It started in 1948 with Alan Funt's "Candid Camera."
That's when reality television began, writes Charles B. Slocum of the Writers Guild of America, creating "artificial realities to see how ordinary people would respond."
But when MTVs "The Real World" premiered in 1992, so-called "reality TV" moved full steam ahead. Since that time, the genre has offered everything from "Survivor," which is still on the air after 13 years, to "Breaking Amish," which generated controversy last year over whether its characters' stories were less than true.
"We all know there's little reality in reality TV," writes James Poniewozik, contributor to Time Magazine. "No reality TV show can match the intelligence and layers of well-constructed fiction."
Indeed, the genre has developed a dubious reputation. But is it all bad? While every reality-TV show is likely to endure some level of skepticism and/or criticism, there are many that also inspire viewers. The following are a few examples of positive aspects to emerge from this genre.
“The Biggest Loser,” a reality show that began in 2004, has inspired many Americans to be more health conscious and work harder for their goals.
At 233 pounds, Shelley, Idaho, native Kaylee Kinikini religiously watched the show with her father, Moses, often talking about their dream to one day be on it.
Although Kinikini didn’t believe her dream would become reality, a health scare for Moses pushed the two to audition for season 11 — and they made it.
The Kinikinis journey to weight loss was difficult, but with the support of family and friends back home, in addition to their trainers and teammates on the ranch, it proved to be a rewarding experience.
“The show was definitely a lot of hard work, but if you’ve seen it you know you’re going to be beaten down,” Kinikini said. “The really hard part is being away from family while making those big life changes.”

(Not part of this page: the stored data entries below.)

-- ==== Sys2Proof/Machine/LoadStore.lean ====
section
/-!
DEFINITION. Loads, stores, atomics, ordered accesses, fences, range operations and vector memory instructions (R115 to R127, R148 to R155, R171, R179, R180).
-/
namespace Sys2Proof.Machine

/-! ### Planning an access -/

/-- One lane of an access before translation: lane number, address, size. -/
structure LaneReq where
  lane : Nat
  va : Word
  n : Nat
  data : Nat
  psn : Bool
  deriving DecidableEq, Repr

/-- The translated parts of an access, or why it cannot proceed: an exception at an address, a moving page, domains to wake. Parts that the home will refuse are listed apart (R150). -/
inductive Plan where
  | fault (cause : Nat) (va : Word)
  | moving (tenant page tier : Nat)
  | down (ds : List Nat) (tier : Nat)
  | go (parts refused : List Part)
  deriving DecidableEq, Repr

/-- Translate lanes in ascending order (R180): the lowest-numbered faulting lane decides; `wr` for a store, `ctl` when the access may reach registers. -/
def State.planLanes (s : State) (v : Via) (wr home ctl : Bool) : List LaneReq → List Part → List Part → Plan
  | [], ok, bad => .go ok.reverse bad.reverse
  | q :: qs, ok, bad =>
    if q.va.toNat % q.n ≠ 0 then .fault 2 q.va
    else match s.resolve v.tenant q.va q.n wr with
    | .bad late =>
      if late && wr then s.planLanes v wr home ctl qs ok (⟨q.lane, .lost (s.vaTier q.va), q.va, q.n, q.data, q.psn, 0⟩ :: bad)
      else .fault 3 q.va
    | .moving page => .moving v.tenant page (entTier (s.ent v.tenant page))
    | .ok l =>
      let p : Part := ⟨q.lane, l, q.va, q.n, q.data, q.psn, 0⟩
      match l with
      | .reg _ => if ctl then s.planLanes v wr home ctl qs (p :: ok) bad else .fault 2 q.va
      | _ =>
        match s.domCheck (s.needDoms v home l) with
        | .refuse => if wr then s.planLanes v wr home ctl qs ok (p :: bad) else .fault 3 q.va
        | _ => s.planLanes v wr home ctl qs (p :: ok) bad

/-- Plan an access: translate its lanes, then find the domains that are not On (R478). -/
def State.plan (s : State) (v : Via) (wr home ctl : Bool) (qs : List LaneReq) : Plan :=
  match s.planLanes v wr home ctl qs [] [] with
  | .go ok bad =>
    let down := ok.filter fun p => (s.domCheck (s.needDoms v home p.loc)) != .go
    match down with
    | [] => .go ok bad
    | p :: _ =>
      if wr then .go ok bad
      else .down (down.flatMap fun p => (s.needDoms v home p.loc).filter fun d => !s.isOn d) (chargeTier p.loc.tier)
  | r => r

/-- Put a part behind those of its aligned 8 bytes. -/
def joinPart (p : Part) : List (List Part) → List (List Part)
  | [] => [[p]]
  | g :: gs => if g.all fun q => p.loc.key / 8 == q.loc.key / 8 && p.loc.tier == q.loc.tier then (g ++ [p]) :: gs else g :: joinPart p gs

/-- Group the parts that lie in one aligned 8 bytes, in the order of their lanes (R116). -/
def groupParts (ps : List Part) : List (List Part) := ps.foldl (fun gs p => joinPart p gs) []

/-- Does an outstanding access of the thread touch a byte of some parts (R117)? -/
def Thread.busyWith (t : Thread) (ps : List Part) : Bool :=
  t.acc.any fun a => a.todo.any fun g => g.any fun p => ps.any fun q => p.overlaps q

/-- What an access does to every page it touches (R77, R78). -/
def State.touchAll (s : State) (v : Via) (qs : List LaneReq) : State := qs.foldl (fun s q => s.touch v q.va) s

/-- Abort the entries an access finds in preparation, for every domain it needs (R476). -/
def State.abortAll (s : State) (v : Via) (ps : List Part) : State :=
  ps.foldl (fun s p => (s.needDoms v false p.loc).foldl (fun s d => s.abortEntry d) s) s

/-- The remote parts of a load: one in a line the cluster holds is performed there at once; the others get a READ of their line, one for all the parts in it (R126, R531). `sent` holds the lines already asked for with their tags. Answers the parts still to be performed and the lanes loaded. -/
def State.sendReads (s : State) (v : Via) (h : Th) (id : Nat) : List (Nat × Nat) → List Part → State × List Part × List (Nat × Nat × Bool)
  | _, [] => (s, [], [])
  | sent, p :: ps =>
    match p.loc with
    | .peer d a =>
      if s.cached v p.loc then
        (match s.loadAt v p.loc p.n with
        | (s, bs, z) =>
          match s.sendReads v h id sent ps with
          | (s, r, got) => (s, r, (p.lane, leNat bs, z) :: got))
      else
        (match sent.find? fun x => x.1 == p.loc.key / 128 with
        | some x =>
          match s.sendReads v h id sent ps with
          | (s, r, got) => (s, { p with tag := x.2 } :: r, got)
        | none =>
          let tag := s.tagNext + 1
          match (s.sendReq .read d (a / 128 * 128) 128 [] v.tenant h id).sendReads v h id ((p.loc.key / 128, tag) :: sent) ps with
          | (s, r, got) => (s, { p with tag := tag } :: r, got))
    | _ =>
      (match s.sendReads v h id sent ps with
      | (s, r, got) => (s, p :: r, got))

/-- Post an access of a thread and retire its instruction; a load with parts at a peer keeps the thread STALLED at the instruction until they arrive (R141). One whose parts the cluster's cache holds ends at once. -/
def State.postLoad (s : State) (h : Th) (t : Thread) (v : Via) (k : AccKind) (ps : List Part) : State :=
  let id := t.accId + 1
  match s.sendReads v h id [] ps with
  | (s, ps, got) =>
    let a : Acc := ⟨id, k, groupParts ps, got, [], 0, 0, none, s.arb.stamp, s.now, some (t.pc, t.instret + 1)⟩
    if ps = [] then s.retire h (t.finish a got)
    else
      let t := { t with accId := id, acc := t.acc ++ [a] }
      (if ps.any fun p => p.tag != 0 then s.setThread h.tile h.thr { t with st := .stalled, hold := .link }
      else s.retire h t).stamped.noteQueues h.tile a.todo

/-- Does a part at a peer go on where the part of the lane before ends (R523)? -/
def Part.follows (p q : Part) : Bool := q.lane == p.lane + 1 && (match p.loc, q.loc with
  | .peer d a, .peer e b => d == e && b == a + p.n
  | _, _ => false)

/-- The runs of contiguous lanes among the parts at peers (R523). -/
def peerRuns : List Part → List (List Part)
  | [] => []
  | p :: ps =>
    if !p.remote then peerRuns ps
    else match peerRuns ps with
    | (q :: g) :: gs => if p.follows q then (p :: q :: g) :: gs else [p] :: (q :: g) :: gs
    | gs => [p] :: gs

/-- The key a run begins at. -/
def runKey (r : List Part) : Nat := ((r.head?).map (·.loc.key)).getD 0

/-- Do two runs touch a common byte? -/
def runsMeet (x y : List Part) : Bool := x.any fun p => y.any fun q => p.overlaps q

/-- Put a run before the runs at higher addresses, but behind one it overlaps, whose lanes come first (R180, R523). -/
def insRun (x : List Part) : List (List Part) → List (List Part)
  | [] => [x]
  | y :: ys => if runKey x < runKey y ∧ (y :: ys).all (fun z => !runsMeet x z) then x :: y :: ys else y :: insRun x ys

/-- Send one block of a run as a WRITE (R523): the lanes it covers with the tag they wait for. -/
def State.sendBlock (s : State) (v : Via) (h : Th) (id : Nat) (run : List Part) (b : Nat × Nat) : State × List (Nat × Nat) :=
  let ps := run.filter fun p => decide (b.1 ≤ p.loc.key) && decide (p.loc.key < b.1 + b.2)
  let marks := (List.range (ceilDiv b.2 16)).map fun u => b2n (ps.any fun p => p.psn && (p.loc.key - b.1) / 16 == u)
  let s1 := s.sendReq .write (b.1 / 2 ^ 43 - 1) (b.1 % 2 ^ 43) b.2 ((ps.flatMap fun p => natLe p.n p.data) ++ marks) v.tenant h id
  (s1, ps.map fun p => (p.lane, s.tagNext + 1))

/-- Send the stores to peers, each run split into the largest naturally aligned blocks from its low end (R523); a copy of a line in the cluster follows (R126, log entry 12), or is invalidated first where the store releases (R119), and READs under way bring no copy of an older value (R117). -/
def State.sendWrites (s : State) (v : Via) (h : Th) (id : Nat) (rel : Bool) (ps : List Part) : State × List Part :=
  let runs := (peerRuns ps).foldl (fun rs r => insRun r rs) []
  let r := runs.foldl (fun (x : State × List (Nat × Nat)) run =>
    (pow2Blocks 16 (runKey run) (run.foldl (fun n p => n + p.n) 0)).foldl (fun (x : State × List (Nat × Nat)) b =>
      match x.1.sendBlock v h id run b with
      | (s, l) => (s, x.2 ++ l)) x) (s, [])
  let s1 := ps.foldl (fun (s : State) p =>
    if p.remote && rel then s.cleanLine v p.loc
    else if p.remote then
      (match s.findLine v.cl v.tenant p.loc.key with
      | some ln => (s.staleReads v.cl v.tenant fun k => k == p.loc.key / 128 * 128).putLine v.cl { ln.store (p.loc.key % 128) (natLe p.n p.data) p.psn with dirty := ln.dirty }
      | none => s.staleReads v.cl v.tenant fun k => k == p.loc.key / 128 * 128)
    else s) r.1
  (s1, ps.map fun p => match r.2.find? fun x => x.1 == p.lane with
    | some x => if p.remote then { p with tag := x.2 } else p
    | none => p)

/-- A thread stores a poisoned value to T1, T2 or T3: POISON takes part in its job's completion (R356). -/
def State.notePoison (s : State) (tile : Nat) (ps : List Part) : State :=
  if ps.any fun p => p.psn && p.loc.tier != 0 then
    (match (s.tile tile).job with
    | some c => s.noteStat c 1 0x11
    | none => s)
  else s

/-- Post a store and retire its instruction. Parts the home refuses form an access of their own that will answer with an error (R150). A store to a domain that is not On holds the thread STALLED behind it (R101). -/
def State.postStore (s : State) (h : Th) (t : Thread) (v : Via) (rel : Bool) (ps bad : List Part) : State :=
  let id := t.accId + 1
  match (s.notePoison h.tile ps).sendWrites v h id rel ps with
  | (s, ps) =>
    let doms := (ps.flatMap fun p => s.needDoms v rel p.loc).filter fun d => !s.isOn d
    let s := s.domTouch doms
    let tier := match ps with
      | p :: _ => chargeTier p.loc.tier
      | [] => 0
    let a : Acc := ⟨id, .store rel, groupParts ps, [], doms, tier, 0, none, s.arb.stamp, s.now, none⟩
    let b : Acc := ⟨id + 1, .store rel, groupParts bad, [], [], 0, excAccess, none, s.arb.stamp, s.now, none⟩
    let t := { t with accId := id + 1, acc := t.acc ++ (if ps = [] then [] else [a]) ++ (if bad = [] then [] else [b]) }
    let t := { t with pc := t.pc + 4, instret := t.instret + 1 }
    let s := s.stamped
    if doms = [] then (s.setThread h.tile h.thr t).noteQueues h.tile a.todo
    else { s.setThread h.tile h.thr { t with st := .stalled, hold := .wake doms tier } with
             stallq := s.stallq ++ [(h.tile * 16 + h.thr, id)] }

/-- The requester a tile's thread is to the register bus. -/
def State.whoTile (s : State) (tile : Nat) : Who := if s.tenantAt tile = bootTen then .boot else .tenant (s.tenantAt tile)

/-- A register read by a thread (R5, R70, R154): one step, errors precise. DESIGN CHOICE (log entry 70): a block lies in no tier, so its wait for a wake is charged to T1. -/
def State.regLoad (s : State) (h : Th) (t : Thread) (va : Word) (a n : Nat) (rd : RegNo) (sx : Bool) : State :=
  match s.domCheck [regDom a] with
  | .wait ds => s.stallWake h ds 1 va
  | .refuse => s.exc h excAccess va
  | .go =>
    match s.busRead (s.whoTile h.tile) a n with
    | (s, .ok v) =>
      s.retire h ((s.thread h.tile h.thr).setX rd (loadValue n sx v.toNat) false)
    | (s, .align) => s.exc h excAlign va
    | (s, .err) => let _ := t; s.exc h excAccess va

/-- A register write by a thread (R136, R150): one step, errors precise; poisoned data is discarded and recorded, whatever the block's domain. -/
def State.regStore (s : State) (h : Th) (va : Word) (a n v : Nat) (p : Bool) : State :=
  if p then
    let s := s.fsr 0x11 { domain := regDom a, tenant := some (s.tenantAt h.tile), unit := h.tile, address := a }
    s.retire h (s.thread h.tile h.thr)
  else match s.domCheck [regDom a] with
  | .wait ds => s.stallWake h ds 1 va
  | .refuse => s.exc h excAccess va
  | .go =>
    match s.busWrite ⟨s.whoTile h.tile, some (h.tile, h.thr)⟩ a n v with
    | (s, .ok _) => s.retire h (s.thread h.tile h.thr)
    | (s, .align) => s.exc h excAlign va
    | (s, .err) => s.exc h excAccess va

/-- The accesses that count toward a thread's 32 (R100, R532): outstanding ones, those of one instruction once, and slots reserved after a timeout. -/
def State.accesses (s : State) (h : Th) (t : Thread) : Nat :=
  (t.acc.map (·.stamp)).eraseDups.length + (s.bl.reserved.filter fun r => r.1 / 32 == (h.tile * 16 + h.thr) % 2048).length

/-- What remains of a load once it is planned: held, faulting, or posted (R100: at most 32 outstanding, a further one waits). -/
def State.loadPlanned (s : State) (h : Th) (t : Thread) (v : Via) (k : AccKind) (qs : List LaneReq) : State :=
  if 32 ≤ s.accesses h t then s
  else match s.plan v false false false qs with
  | .fault c va => s.exc h c va
  | .moving n p tr => s.stall h (.move n p (chargeTier tr)) ((qs.map (·.va)).headD 0)
  | .down ds tr => s.stallWake h ds tr ((qs.map (·.va)).headD 0)
  | .go ps _ => ((s.touchAll v qs).abortAll v ps).postLoad h t v k ps

/-- What remains of a store once it is planned. -/
def State.storePlanned (s : State) (h : Th) (t : Thread) (v : Via) (rel : Bool) (qs : List LaneReq) : State :=
  if 32 ≤ s.accesses h t then s
  else match s.plan v true rel false qs with
  | .fault c va => s.exc h c va
  | .moving n p tr => s.stall h (.move n p (chargeTier tr)) ((qs.map (·.va)).headD 0)
  | .down ds tr => s.stallWake h ds tr ((qs.map (·.va)).headD 0)
  | .go ps bad => ((s.touchAll v qs).abortAll v ps).postStore h t v rel ps bad

/-- A scalar load (R148, R150, R151). -/
def scalarLoad (n : Nat) (sx : Bool) (h : Th) (rd rs1 : RegNo) (imm : Imm16) (s : State) : Out :=
  issue h [rd, rs1] [] s fun t =>
    let va := t.addr rs1 imm
    if t.xpsn rs1 then s.exc h excPoison va
    else if va.toNat % n ≠ 0 then s.exc h excAlign va
    else match s.resolve (s.tenantAt h.tile) va n false with
    | .ok (.reg a) => s.regLoad h t va a n rd sx
    | _ => s.loadPlanned h t (s.viaTile h.tile) (.load rd.toNat n sx) [⟨0, va, n, 0, false⟩]

/-- A scalar store (R148, R150, R151): the low bytes of the data register with its mark. -/
def scalarStore (n : Nat) (h : Th) (rs2 rs1 : RegNo) (imm : Imm16) (s : State) : Out :=
  issue h [rs1, rs2] [] s fun t =>
    let va := t.addr rs1 imm
    let d := (t.getX rs2).toNat % 2 ^ (8 * n)
    s.pastGate h (
      if t.xpsn rs1 then s.exc h excPoison va
      else if va.toNat % n ≠ 0 then s.exc h excAlign va
      else match s.resolve (s.tenantAt h.tile) va n true with
      | .ok (.reg a) => s.regStore h va a n d (t.xpsn rs2)
      | _ => s.storePlanned h t (s.viaTile h.tile) false [⟨0, va, n, d, t.xpsn rs2⟩])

Kinikini felt inspired by the many letters she received from family and friends telling her to keep up the good work.
It wasn’t until she went home, however, that she understood what an inspiration she had been to those who hadn’t been on the show with her.
“It was amazing to me to have people come up to me and thank me for this experience and for giving them hope,” Kinikini said. “That is the biggest thing I cherish is that I can affect somebody for the better.”
Kinikini lost a total of 54 pounds on the ranch, weighing 179 pounds when she left the show.
Like many reality TV shows, “The Biggest Loser” is founded on competition, although it’s generally more kind-spirited than most.
“It was so nice to celebrate with each person, because you could see how much it meant to them when they hit a big milestone or accomplished something they never thought they could,” Kinikini said.
She describes “The Biggest Loser” as being, for the most part, a non-scripted show.
“Even though some of the competition or weigh-ins are presented more dramatically than they actually are, the emotions and tears people shed are very real,” Kinikini said.
While it may look like the toughest part is over when the contestants leave the show for the real world, the hard work has only begun. According to Kinikini, going home is the hardest part for most contestants because they are then surrounded by real life, unhealthy habits and time-consuming activities.